Once on the server with Quagga after adding several thousand network interfaces, I noticed a message in the logs /var/log/zebra.log:
ZEBRA: netlink-listen recvmsg overrun: No buffer space available
Looked at the current values (I everywhere was 212992):
cat /proc/sys/net/core/rmem_default
cat /proc/sys/net/core/rmem_max
cat /proc/sys/net/core/wmem_default
cat /proc/sys/net/core/wmem_max
To solve the problem, I increased the maximum data receive buffer for all connections by 16 megabytes (16777216 byte = 16Mb):
sudo -i
echo 16777216 > /proc/sys/net/core/rmem_max
echo 16777216 > /proc/sys/net/core/wmem_max
And also so that when restarting the system, the value is not reset, added to sysctl.conf:
sudo nano /etc/sysctl.conf
net.core.rmem_max=16777216
net.core.wmem_max=16777216
Also in the /etc/quagga/debian.conf file, add “nl-bufsize”:
zebra_options=" --daemon -A 127.0.0.1 --nl-bufsize 16777216"
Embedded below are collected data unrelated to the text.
-- ==== Sys2Proof/Machine/VectorInt.lean ====
section
/-! DEFINITION. Integer, logic, move, compare and bit instructions on vectors (09 R237 to R244). -/

namespace Sys2Proof.Machine

/-- Every type is accepted (R235). -/
def anyType (_ : EType) : Bool := true

/-! ### Two sources (R238, R239): each computes an element of a type from two -/

def intAdd (t : EType) (sat : Bool) (x y : Nat) : Nat := t.fit sat (t.toInt x + t.toInt y)
def intSub (t : EType) (sat : Bool) (x y : Nat) : Nat := t.fit sat (t.toInt x - t.toInt y)
def intMul (t : EType) (sat : Bool) (x y : Nat) : Nat := t.fit sat (t.toInt x * t.toInt y)
/-- Bits [2w−1:w] of the exact product. -/
def intMulHigh (t : EType) (_ : Bool) (x y : Nat) : Nat := t.wrap (t.toInt x * t.toInt y / 2 ^ t.bitsOf)
def bitAnd (_ : EType) (_ : Bool) (x y : Nat) : Nat := x &&& y
def bitOr (_ : EType) (_ : Bool) (x y : Nat) : Nat := x ||| y
def bitXor (_ : EType) (_ : Bool) (x y : Nat) : Nat := x ^^^ y
/-- The count is the whole element, unsigned. -/
def shiftL (t : EType) (_ : Bool) (x y : Nat) : Nat := if y ≥ t.bitsOf then 0 else x * 2 ^ y
def shiftR (t : EType) (_ : Bool) (x y : Nat) : Nat := t.wrap (t.toInt x / 2 ^ min y t.bitsOf)
def intMin (t : EType) (_ : Bool) (x y : Nat) : Nat := if t.toInt x ≤ t.toInt y then x else y
def intMax (t : EType) (_ : Bool) (x y : Nat) : Nat := if t.toInt x ≤ t.toInt y then y else x

/-- A two-source instruction. -/
def intOp (cls : Check) (accepts : EType → Bool) (r : EType → Bool → Nat → Nat → Nat) (a b c : BitVec 8)
    (s : State) : Host.Outcome State Fault Refusal :=
  let ok := accepts s.wave.etype
  let n := s.wave.shape ok
  vectorWork cls (a, n) (s.wave.dstOk n a && s.wave.srcOk n b && s.wave.srcOk n c) ok 4
    (fun w => w.byElem a (fun _ _ x y _ => r w.etype w.sat x y) (w.src b) (w.src c) fun _ => 0) s

/-- The same with the literal as the second source. -/
def intLit (cls : Check) (accepts : EType → Bool) (r : EType → Bool → Nat → Nat → Nat) (a b : BitVec 8)
    (lit : Word) (s : State) : Host.Outcome State Fault Refusal :=
  let ok := accepts s.wave.etype
  let n := s.wave.shape ok
  vectorWork cls (a, n) (s.wave.dstOk n a && s.wave.srcOk n b) ok 8
    (fun w => w.byElem a (fun _ _ x y _ => r w.etype w.sat x y) (w.src b) (fun _ => w.etype.literal lit) fun _ => 0) s

def execVadd (a b c : BitVec 8) (s : State) : Host.Outcome State Fault Refusal :=
  intOp .residue EType.isInt intAdd a b c s
def execVsub (a b c : BitVec 8) (s : State) : Host.Outcome State Fault Refusal :=
  intOp .residue EType.isInt intSub a b c s
def execVmul (a b c : BitVec 8) (s : State) : Host.Outcome State Fault Refusal :=
  intOp .residue EType.isInt intMul a b c s
def execVmulh (a b c : BitVec 8) (s : State) : Host.Outcome State Fault Refusal :=
  intOp .residue EType.isInt intMulHigh a b c s
def execVand (a b c : BitVec 8) (s : State) : Host.Outcome State Fault Refusal :=
  intOp .parity anyType bitAnd a b c s
def execVor (a b c : BitVec 8) (s : State) : Host.Outcome State Fault Refusal :=
  intOp .parity anyType bitOr a b c s
def execVxor (a b c : BitVec 8) (s : State) : Host.Outcome State Fault Refusal :=
  intOp .parity anyType bitXor a b c s
def execVshl (a b c : BitVec 8) (s : State) : Host.Outcome State Fault Refusal :=
  intOp .parity EType.isInt shiftL a b c s
def execVshr (a b c : BitVec 8) (s : State) : Host.Outcome State Fault Refusal :=
  intOp .parity EType.isInt shiftR a b c s
def execVmin (a b c : BitVec 8) (s : State) : Host.Outcome State Fault Refusal :=
  intOp .residue EType.isInt intMin a b c s
def execVmax (a b c : BitVec 8) (s : State) : Host.Outcome State Fault Refusal :=
  intOp .residue EType.isInt intMax a b c s

def execVaddLit (a b : BitVec 8) (lit : Word) (s : State) : Host.Outcome State Fault Refusal :=
  intLit .residue EType.isInt intAdd a b lit s
def execVsubLit (a b : BitVec 8) (lit : Word) (s : State) : Host.Outcome State Fault Refusal :=
  intLit .residue EType.isInt intSub a b lit s
def execVmulLit (a b : BitVec 8) (lit : Word) (s : State) : Host.Outcome State Fault Refusal :=
  intLit .residue EType.isInt intMul a b lit s
def execVmulhLit (a b : BitVec 8) (lit : Word) (s : State) : Host.Outcome State Fault Refusal :=
  intLit .residue EType.isInt intMulHigh a b lit s
def execVandLit (a b : BitVec 8) (lit : Word) (s : State) : Host.Outcome State Fault Refusal :=
  intLit .parity anyType bitAnd a b lit s
def execVorLit (a b : BitVec 8) (lit : Word) (s : State) : Host.Outcome State Fault Refusal :=
  intLit .parity anyType bitOr a b lit s
def execVxorLit (a b : BitVec 8) (lit : Word) (s : State) : Host.Outcome State Fault Refusal :=
  intLit .parity anyType bitXor a b lit s
def execVshlLit (a b : BitVec 8) (lit : Word) (s : State) : Host.Outcome State Fault Refusal :=
  intLit .parity EType.isInt shiftL a b lit s
def execVshrLit (a b : BitVec 8) (lit : Word) (s : State) : Host.Outcome State Fault Refusal :=
  intLit .parity EType.isInt shiftR a b lit s
def execVminLit (a b : BitVec 8) (lit : Word) (s : State) : Host.Outcome State Fault Refusal :=
  intLit .residue EType.isInt intMin a b lit s
def execVmaxLit (a b : BitVec 8) (lit : Word) (s : State) : Host.Outcome State Fault Refusal :=
  intLit .residue EType.isInt intMax a b lit s

/-- VMAD: b × c + src3 formed exactly and fitted once (R240). -/
def execVmad (a b c e : BitVec 8) (s : State) : Host.Outcome State Fault Refusal :=
  let ok := s.wave.etype.isInt
  let n := s.wave.shape ok
  vectorWork .residue (a, n) (s.wave.dstOk n a && s.wave.srcOk n b && s.wave.srcOk n c && s.wave.srcOk n e) ok 8
    (fun w =>
      let t := w.etype
      w.byElem a (fun _ _ x y z => t.fit w.sat (t.toInt x * t.toInt y + t.toInt z)) (w.src b) (w.src c) (w.src e)) s

/-! ### One source (R241) -/

/-- A one-source instruction, element by element. -/
def intUnary (cls : Check) (accepts : EType → Bool) (r : EType → Bool → Nat → Nat) (a b : BitVec 8) (s : State) :
    Host.Outcome State Fault Refusal :=
  let ok := accepts s.wave.etype
  let n := s.wave.shape ok
  vectorWork cls (a, n) (s.wave.dstOk n a && s.wave.srcOk n b) ok 4
    (fun w => w.byElem a (fun _ _ x _ _ => r w.etype w.sat x) (w.src b) (fun _ => 0) fun _ => 0) s

def execVabs (a b : BitVec 8) (s : State) : Host.Outcome State Fault Refusal :=
  intUnary .residue (fun t => t.isInt && t.signed) (fun t sat x => t.fit sat (t.toInt x).natAbs) a b s
def execVneg (a b : BitVec 8) (s : State) : Host.Outcome State Fault Refusal :=
  intUnary .residue EType.isInt (fun t sat x => t.fit sat (-(t.toInt x))) a b s

/-- The types of VCLZ, VPOPC, VBREV, VBFE and VBFI (R235). -/
def bitType (t : EType) : Bool := t.isInt && decide (t.bitsOf ≥ 32)

/-- The low `n` bits of a number in reverse order. -/
def reverseBits (n v : Nat) : Nat := (upto n).foldl (fun r i => 2 * r + bits v i 1) 0

def execVclz (a b : BitVec 8) (s : State) : Host.Outcome State Fault Refusal :=
  intUnary .parity bitType (fun t _ x => leadingZeros t.bitsOf x) a b s
def execVpopc (a b : BitVec 8) (s : State) : Host.Outcome State Fault Refusal :=
  intUnary .parity bitType (fun t _ x => popCount t.bitsOf x) a b s
def execVbrev (a b : BitVec 8) (s : State) : Host.Outcome State Fault Refusal :=
  intUnary .parity bitType (fun t _ x => reverseBits t.bitsOf x) a b s

/-- A whole lane value moved from a source of the lane (R241, R243). -/
def moveWork (n : Nat) (ok : Bool) (a : BitVec 8) (f : Wave → Nat → Nat) (s : State) :
    Host.Outcome State Fault Refusal :=
  vectorWork .parity (a, s.wave.etype.regs) (s.wave.dstOk s.wave.etype.regs a && ok) true n (fun w => w.byLane a w.etype.regs (f w)) s

def execVmov (a b : BitVec 8) (s : State) : Host.Outcome State Fault Refusal :=
  moveWork 4 (s.wave.srcOk s.wave.etype.regs b) a (fun w l => w.src b l) s
def execVmovLit (a : BitVec 8) (lit : Word) (s : State) : Host.Outcome State Fault Refusal :=
  moveWork 8 true a (fun w _ => w.etype.literal lit) s
def execVbcast (a b : BitVec 8) (s : State) : Host.Outcome State Fault Refusal :=
  let v := (s.readU b).toNat
  moveWork 4 true a (fun _ _ => v) s
def execVsel (a b c : BitVec 8) (k : BitVec 3) (s : State) : Host.Outcome State Fault Refusal :=
  let n := s.wave.etype.regs
  moveWork 8 (s.wave.srcOk n b && s.wave.srcOk n c) a
    (fun w l => if (w.getK k.toNat).getLsbD l then w.src b l else w.src c l) s

/-! ### Compare and bit fields (R242, R244) -/

def ICond.holds (x y : Int) : ICond → Bool
  | .eq => x = y
  | .ne => x ≠ y
  | .lt => x < y
  | .le => x ≤ y
  | .gt => x > y
  | .ge => x ≥ y

def execVcmp (cond : ICond) (kd : BitVec 3) (b c : BitVec 8) (s : State) : Host.Outcome State Fault Refusal :=
  let ok := s.wave.etype.isInt && !s.wave.etype.packed
  let n := s.wave.shape ok
  vectorWork .residue noVector (s.wave.srcOk n b && s.wave.srcOk n c) ok 8
    (fun w => w.putMask kd fun l => ICond.holds (w.etype.toInt (w.src b l)) (w.etype.toInt (w.src c l)) cond) s

/-- The field lies within the element, 32 bits wide under a type that is not accepted (R195, R244). -/
def fieldOk (w : Wave) (ok : Bool) (pos : BitVec 6) (len : BitVec 7) : Bool :=
  len != 0#7 && decide (pos.toNat + len.toNat ≤ 32 * w.shape ok)

def execVbfe (a b : BitVec 8) (pos : BitVec 6) (len : BitVec 7) (s : State) : Host.Outcome State Fault Refusal :=
  let ok := bitType s.wave.etype
  let n := s.wave.shape ok
  let lo := pos.toNat
  let m := len.toNat
  vectorWork .parity (a, n) (s.wave.dstOk n a && s.wave.srcOk n b && fieldOk s.wave ok pos len) ok 8
    (fun w =>
      let t := w.etype
      w.byElem a
        (fun _ _ x _ _ =>
          let v := bits x lo m
          if t.signed && v.testBit (m - 1) then v + 2 ^ t.bitsOf - 2 ^ m else v)
        (w.src b) (fun _ => 0) fun _ => 0) s

def execVbfi (a b c : BitVec 8) (pos : BitVec 6) (len : BitVec 7) (s : State) : Host.Outcome State Fault Refusal :=
  let ok := bitType s.wave.etype
  let n := s.wave.shape ok
  let lo := pos.toNat
  let m := len.toNat
  vectorWork .parity (a, n) (s.wave.dstOk n a && s.wave.srcOk n b && s.wave.srcOk n c && fieldOk s.wave ok pos len) ok 8
    (fun w => w.byElem a (fun _ _ x y _ => y - bits y lo m * 2 ^ lo + x % 2 ^ m * 2 ^ lo) (w.src b) (w.src c) fun _ => 0) s

end Sys2Proof.Machine
end

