/-- The partitions of a team's waves, in ascending index, or nothing where one does not fit (R137). -/
def placeWaves : List (Nat × Nat) → List PartLoad → Option (List Nat)
  | [], _ => some []
  | (v, t) :: rest, load =>
    match choosePart load v t with
    | none => none
    | some i =>
      (placeWaves rest ((upto load.length).zip load |>.map fun e => if e.1 = i then e.2.add v t else e.2)).map (i :: ·)

/-- The budgets of a team's waves. -/
def teamBudgets (k : KernelNote) : List (Nat × Nat) := (upto k.waves).map (waveBudget k)

/-- An empty core's partitions. -/
def emptyCore : List PartLoad := List.replicate 4 ⟨0, 0, 0, 0⟩

/-- Units of a scratchpad declaration (R44). -/
def teamUnits (k : KernelNote) : Nat := (k.sp + 16383) / 16384

/-- Some core can hold a team of the kernel, when nothing else is on it (R43, R48, R137). -/
def holdable (k : KernelNote) : Bool :=
  (placeWaves (teamBudgets k) emptyCore).isSome && decide (teamUnits k ≤ 160) &&
    (k.tags == 0 || [64, 128, 256, 512, 1024, 2048, 4096].contains k.tags)

/-- The current version of the code of a version (R208). -/
def State.currentOf (s : State) (v : CodeVer) : CodeVer :=
  if v.current then v
  else (s.codes.find? fun c => c.current && !c.withdrawn && decide (c.proc = v.proc) && decide (c.base = v.base)).getD v

/-- The version that a launch binds to: the current one of the code that is named; else the current version of the code of the
launching wave, or of its process, that holds the kernel (R208, R327). -/
def State.launchVersion (s : State) (proc own : Handle) (p : LaunchPart) : Option CodeVer :=
  if p.code = 0#32 then
    let live := s.codes.filter fun c => c.current && !c.withdrawn
    let mine := match s.code own with
      | some v => live.filter fun c => decide (c.proc = v.proc) && decide (c.base = v.base)
      | none => []
    let all := mine ++ live.filter fun c => decide (c.proc = proc)
    match all.find? fun c => c.kernels.any (·.addr = p.kernel) with
    | some c => some c
    | none => all.head?
  else (s.versionNamed proc p.code).map s.currentOf

/-- A grid launched on a die from a descriptor, by a wave bound to the version `own`: 0, or the reason of R327 in its order. A
version that is still open is sealed, and no team is placed before the leases on it have expired (R210). -/
def State.launch (s : State) (die : Nat) (proc own : Handle) (priv : Bool) (desc : Nat) : State × Nat :=
  match s.readImage die proc priv desc 256 with
  | (s, .error _) => (s, 2)
  | (s, .ok l) =>
    match parseLaunch l with
    | none => (s, 1)
    | some p =>
      let v := s.launchVersion proc own p
      if p.code ≠ 0#32 ∧ v.isNone then (s, 6)
      else if p.priv && !priv then (s, 3)
      else
        match v with
        | none => (s, 4)
        | some c =>
          match c.kernels.find? (·.addr = p.kernel) with
          | none => (s, 4)
          | some k =>
            if !holdable k || decide (k.waves > s.quotaOf proc 2) then (s, 5)
            else
              let (uid, s) := s.newUid
              let g : Grid :=
                ⟨uid, proc, die, p.gx, p.gy, p.gz, p.curve, c.hdl, k, p.priv, p.args, p.doneCtr, p.cset, c.templates,
                  c.groups, s.boundFrom die c, s.nowOf die, 0, 0, 0, none, 0, 0, 0, 0, 0, false⟩
              ((({ s with grids := s.grids ++ [g] } : State).sealCode c).drainCode die c.hdl, 0)
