-- ==== Sys2Proof/Machine/Sched.lean ====
section
/-! DEFINITION. Placement, refill, eviction, pre-emption, saving and reloading of teams, launch order, redundant pairs,
halts (05 R137, R140 to R144, R172 to R174; 03 R86 to R88; 13 R339 to R353; 14 R375 to R377). -/

namespace Sys2Proof.Machine

/-! ### What a core holds (R43, R44, R48, R137) -/

/-- A wave holds a partition slot. -/
def Wave.placed (w : Wave) : Bool := decide (w.st = .resident) || decide (w.st = .waiting)

/-- The load of one partition, but for a wave that leaves. -/
def State.partLoad (s : State) (core part team : Nat) (but : Handle) : PartLoad :=
  let l := s.allWaves.filter fun w =>
    w.placed && decide (w.coreNo = core) && decide (w.part = part) && decide (w.hdl ≠ but)
  ⟨(l.filter fun w => decide (w.team = team)).length, l.length, (l.map (·.vblk)).sum, (l.map (·.ntiles)).sum⟩

def State.coreLoad (s : State) (core team : Nat) (but : Handle) : List PartLoad :=
  (upto 4).map fun p => s.partLoad core p team but

/-- The lowest slot index free in a partition (R349). -/
def State.freeSlotIndex (s : State) (core part : Nat) : Nat :=
  let used := (s.allWaves.filter fun w => w.placed && decide (w.coreNo = core) && decide (w.part = part)).map (·.slot)
  ((upto 16).find? fun i => !used.contains i).getD 0

/-- A core of the package, from a die and 8 × cluster + core. -/
def coreOn (die c : Nat) : Nat := die * 48 + c

/-- The teams whose grants stand on a core. -/
def State.teamsOn (s : State) (die c : Nat) : List Team :=
  s.teams.filter fun t => decide (t.die = die) && decide (t.core = c) && !t.saved

/-- The lowest run of `n` units free on a core; 0 for none needed (R44). -/
def State.freeUnits (s : State) (die c n : Nat) : Option Nat :=
  if n = 0 then some 0
  else
    let total := 8 * Sparse.get 20 s.ways (coreOn die c)
    let used := ((s.teamsOn die c).filter fun t => decide (0 < t.units)).map fun t => (t.unit0, t.units)
    leastBy (fun a b => decide (a < b))
      ((0 :: used.map fun u => u.1 + u.2).filter fun a =>
        decide (a + n ≤ total) && !used.any fun u => decide (a < u.1 + u.2) && decide (u.1 < a + n))

/-- The lowest aligned run of `n` tag entries free on a core (R48). -/
def State.freeTags (s : State) (die c n : Nat) : Option Nat :=
  if n = 0 then some 0
  else
    let used := ((s.teamsOn die c).filter fun t => decide (0 < t.tags)).map fun t => (t.tag0, t.tags)
    ((upto (4096 / n)).map (· * n)).find? fun a => !used.any fun u => decide (a < u.1 + u.2) && decide (u.1 < a + n)

/-- A team holds a grant. -/
def Team.granted (t : Team) : Bool := decide (0 < t.units) || decide (0 < t.tags)

/-- The grids that a core holds: those of the teams whose grants stand there, and of the teams whose waves do (R345). A wave
of CRWAVE belongs to none. -/
def State.gridsOn (s : State) (die c : Nat) : List Nat :=
  let granted := ((s.teamsOn die c).filter (·.granted)).map (·.grid)
  let placed := (s.allWaves.filter fun w => w.placed && decide (w.coreNo = coreOn die c)).filterMap fun w =>
    (s.team w.team).map (·.grid)
  ((granted ++ placed).filter (· ≠ 0)).eraseDups

/-- A core may hold a team of a grid beside the grids that it holds: two at any moment (R345). -/
def State.gridRoom (s : State) (die c grid : Nat) : Bool :=
  decide (grid = 0) || decide (((s.gridsOn die c).filter (· ≠ grid)).length ≤ 1)

/-! ### Placing a runnable wave (R142, R172, R352) -/

/-- The cores on which a wave may be placed, in their order: its team's core where the team holds a grant, else the
cores of its cluster (R142, R172). -/
def State.coresFor (s : State) (w : Wave) : List Nat :=
  if s.clusterRetired w.die w.cluster then []
  else
    match s.team w.team with
    | none => []
    | some t =>
      if t.saved then []
      else if t.granted then (if s.clusterRetired t.die (t.core / 8) then [] else [coreOn t.die t.core])
      else (upto 8).map fun i => coreKey w.die w.cluster i

/-- The core and partition where a wave fits, with a wave gone from its slot (R137, R172, R345). -/
def State.spotFor (s : State) (w : Wave) (but : Handle) : Option (Nat × Nat) :=
  let grid := ((s.team w.team).map (·.grid)).getD 0
  ((s.coresFor w).filter fun c => s.gridRoom w.die (c % 48) grid).findSome? fun c =>
    (choosePart (s.coreLoad c w.team but) w.vblk w.ntiles).map fun p => (c, p)

/-- A wave put in a slot, where its context is read back (R172, R174, R349, R352). -/
def State.putIn (s : State) (h : Handle) (core part : Nat) : State :=
  let i := s.freeSlotIndex core part
  let s := s.setQueue (s.runq.filter (·.wave ≠ h))
  let s := s.updWave h fun w =>
    { w with st := .resident, refilling := true, due := false, slots := 0#8, curPri := w.basePri, core := core % 8,
             part := part, slot := i, runA := 0, runB := 0, stampA := s.nowOf w.die, stampB := s.nowOf w.die,
             since := s.nowOf w.die }
  s.owe (.contextRefillDone h)

/-- The other side of a redundant pair. -/
def State.twinWave (s : State) (w : Wave) : Option Wave := w.pair.bind fun p => s.findWave p.partner

/-- The other side of a pair holds no slot: the two are placed as one unit, once both may run (R375). -/
def State.withTwin (s : State) (w : Wave) : Option Wave := (s.twinWave w).filter fun o => !o.placed

/-- A runnable wave that may be placed: it is not halted, and its other side holds its slot or may be placed with it (R141,
R232, R375). -/
def State.placeable (s : State) (w : Wave) : Bool :=
  !w.halted && (match s.withTwin w with
    | none => true
    | some o => decide (o.st = .runnable) && !o.halted)

/-- A runnable wave placed where it fits, with its other side; nothing where one of them fits nowhere. -/
def State.placeWave (s : State) (w : Wave) : Option State :=
  match s.spotFor w 0#32 with
  | none => none
  | some (c, p) =>
    let t := s.putIn w.hdl c p
    match s.withTwin w with
    | none => some t
    | some o => (t.spotFor o 0#32).map fun d => t.putIn o.hdl d.1 d.2

/-- The heads of the lists of a cluster, the highest priority first; a wave that may not be placed is passed over (R172). -/
def State.heads (s : State) (die cluster : Nat) : List Wave :=
  [7, 6, 5, 4, 3, 2, 1, 0].filterMap fun p =>
    (s.runq.filter fun q =>
      decide (q.die = die) && decide (q.cluster = cluster) && decide (q.prio = p) && !q.spilled).findSome? fun q =>
      (s.findWave q.wave).filter s.placeable

/-- What placement on a cluster leads to: the head of the highest list whose wave fits takes a slot (R172). -/
def State.placeNext (s : State) (die cluster : Nat) : Option State :=
  (s.heads die cluster).findSome? s.placeWave

/-- Waves whose contexts are written become runnable when the version they bind to is sealed (R141, R210). -/
def State.startCreated (s : State) (die cluster : Nat) : State :=
  (s.waves.filter fun w =>
    decide (w.st = .created) && decide (w.die = die) && decide (w.cluster = cluster) &&
      decide (w.since ≤ s.nowOf die)).foldl (fun (s : State) w => (s.drainCode die w.codever).makeRunnable w.hdl) s

/-! ### Tests give way (R429) -/

/-- A test team: one of a grid that is an in-field test. -/
def State.isTest (s : State) (team : Nat) : Bool :=
  match s.team team with
  | some t => s.grids.any fun g => decide (g.uid = t.grid) && g.test
  | none => false

/-- A test discarded without saving: its grid places nothing more, and its waves are gone; no counter is broken. -/
def State.discardTest (s : State) (grid : Nat) : State :=
  let mine := s.teams.filter fun t => decide (t.grid = grid)
  let s : State := { s with grids := s.grids.filter (·.uid ≠ grid) }
  (s.allWaves.filter fun w => mine.any fun t => decide (t.uid = w.team)).foldl (fun (s : State) w => s.retire w.hdl) s

/-- The tests that hold something of a die's cluster. -/
def State.testsOn (s : State) (die cluster : Nat) : List Nat :=
  (s.teams.filter fun t =>
    decide (t.die = die) && s.isTest t.uid &&
      (decide (t.core / 8 = cluster) ||
        s.allWaves.any fun w => decide (w.team = t.uid) && decide (w.cluster = cluster))).map (·.grid)

def State.discardTests (s : State) (die cluster : Nat) : State :=
  (s.testsOn die cluster).foldl (fun (s : State) g => s.discardTest g) s

/-- The two clusters on which the sides of a redundant team stand (R375). -/
def sideClusters (c : Nat) : List Nat := [c, (c + 3) % 6]

/-- What is left when the tests of some clusters of a die are discarded, of some choices of clusters that have tests. -/
def State.cleared (s : State) (die : Nat) (choices : List (List Nat)) : List State :=
  (choices.filter fun l => l.any fun c => s.testsOn die c ≠ []).map fun l =>
    l.foldl (fun (s : State) c => s.discardTests die c) s

/-- The choices of clusters whose tests may be in the way: one cluster, then two for a redundant team (R375, R429). -/
def testChoices : List (List Nat) := (upto 6).map (fun c => [c]) ++ (upto 6).map sideClusters

/-- Placement on a cluster once the tests that are in the way are discarded (R429). -/
def State.placeRoom (s : State) (die c : Nat) : Option State :=
  (s.cleared die [[c], sideClusters c]).findSome? fun t => t.placeNext die c

/-- Placement on cluster `n` of a die; a test that is in the way is discarded. -/
def execWavePlacement (s : State) : Host.Outcome State Fault Refusal :=
  let d := s.inp.die
  let c := s.inp.n
  let s := s.startCreated d c
  .next
    (match s.placeNext d c with
     | some t => t
     | none => (s.placeRoom d c).getD s)

/-- The place of an error in a context image that is read back: a poisoned sector of it, or one that the read itself meets. -/
def State.refillFault (s : State) (w : Wave) : Option Nat :=
  match s.imageFault w with
  | some q => some (32 * q)
  | none => if s.inp.ok then none else some s.inp.pa

/-- A refill is complete: a context image in error kills the wave, else the acquire is made and the wave goes on, with no
issue history; one that stood at REGRP is open to pairing again (R128, R147, R174, R352, R369). -/
def execContextRefillDone (h : Handle) (s : State) : Host.Outcome State Fault Refusal :=
  .next
    (match s.findWave h with
     | none => s
     | some w =>
       if !w.refilling then s
       else
         match s.refillFault w with
         | some a => (s.kill h).reportCheck w ⟨.ecc, w.pc, 0#64, 0, 0xFF, 9, a, true, 0, 0#32⟩
         | none =>
         let s := s.acquire w.coreNo true
         let now := s.nowOf w.die
         let s := s.updWave h fun w => { w with refilling := false, stampA := now, stampB := now, runA := 0, runB := 0 }
         match w.await with
         | .partner m e => s.comeBack h m e
         | _ => s)

/-! ### Leaving a core (R128, R173, R174) -/

/-- A wave that has left its core: a waiting one is parked and awaits what it awaited; a resident one is runnable again, or,
halted, parked with nothing to await (R141, R232). -/
def State.offCore (s : State) (w : Wave) : State :=
  let s := s.updWave w.hdl fun v => { v with st := .parked, since := s.nowOf v.die }
  if w.st ≠ .resident then s
  else if w.halted then s.updWave w.hdl fun v => { v with await := v.await.kept, due := true }
  else s.makeRunnable w.hdl

/-- A wave off its core: its accesses complete, its MMAs drain, of which one may kill it, and the HKU makes the release for
it; where that meets a lost sector the wave takes MC_ECC at the PC where it stands (R128, R174, R367). -/
def State.leaveCore (s : State) (h : Handle) (sc : Scope) : State :=
  let s := (s.updWave h fun w => { w with slots := 0#8, refilling := false }).drainMmas h
  match s.findWave h with
  | none => s
  | some w =>
    match s.release w.coreNo sc with
    | (s, []) => s.offCore w
    | (s, d :: ds) => s.lostFor w (s.peekOp w) (d :: ds)

/-- The sides of a pair that hold slots leave together (R375). -/
def State.leaveUnit (s : State) (w : Wave) (sc : Scope) : State :=
  let s := s.leaveCore w.hdl sc
  match w.pair with
  | none => s
  | some p =>
    match s.findWave p.partner with
    | some o => if o.placed then s.leaveCore o.hdl sc else s
    | none => s

/-- The waiting wave whose departure makes a wave fit: the one of lowest priority, then the one waiting longest, then the
lowest handle (R173). -/
def State.evictee (s : State) (w : Wave) : Option Wave :=
  leastBy
    (fun a b => decide (a.basePri < b.basePri) ||
      (decide (a.basePri = b.basePri) && (decide (a.since < b.since) ||
        (decide (a.since = b.since) && decide (a.hdl.toNat < b.hdl.toNat)))))
    (s.allWaves.filter fun v => decide (v.st = .waiting) && (s.spotFor w v.hdl).isSome)
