-- ==== Sys2Proof/Safety.lean ====
section
/-! DEFINITION. What counts as a safe state of the machine, in the terms that statements use. -/

namespace Sys2Proof

open Sys2Proof.Machine

/-- The clock counters of the package agree within 2 ns (R2, R435). -/
def ClocksAgree (s : State) : Prop := s.clock.c0 ≤ s.clock.c1 + 2 ∧ s.clock.c1 ≤ s.clock.c0 + 2

/-- Memory is in its one canonical form. -/
def MemoryCanonical (s : State) : Prop := Memory.wf s.mem = true

end Sys2Proof
end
And restart quagga to apply the changes:
sudo /etc/init.d/quagga restart
On Ubuntu Server 18.04, I specified in another file:
nano /lib/systemd/system/zebra.service
nano /etc/systemd/system/multi-user.target.wants/zebra.service
ExecStart=/usr/sbin/zebra -d -A 127.0.0.1 -s 16777216 -f /etc/quagga/zebra.conf
See also my articles:
Setting up BGP in Quagga
How to enable or disable Proxy ARP on Linux
The zebra manpage says:
“Note that kernel < 2.6.14 doesn't allow to increase it over maximum value defined in /proc/sys/net/core/rmem_max. If you want to do it, you have to increase maximum before starting zebra."
Does that mean using a kernel newer than 2.6.14 does not require increasing kernel limits at all?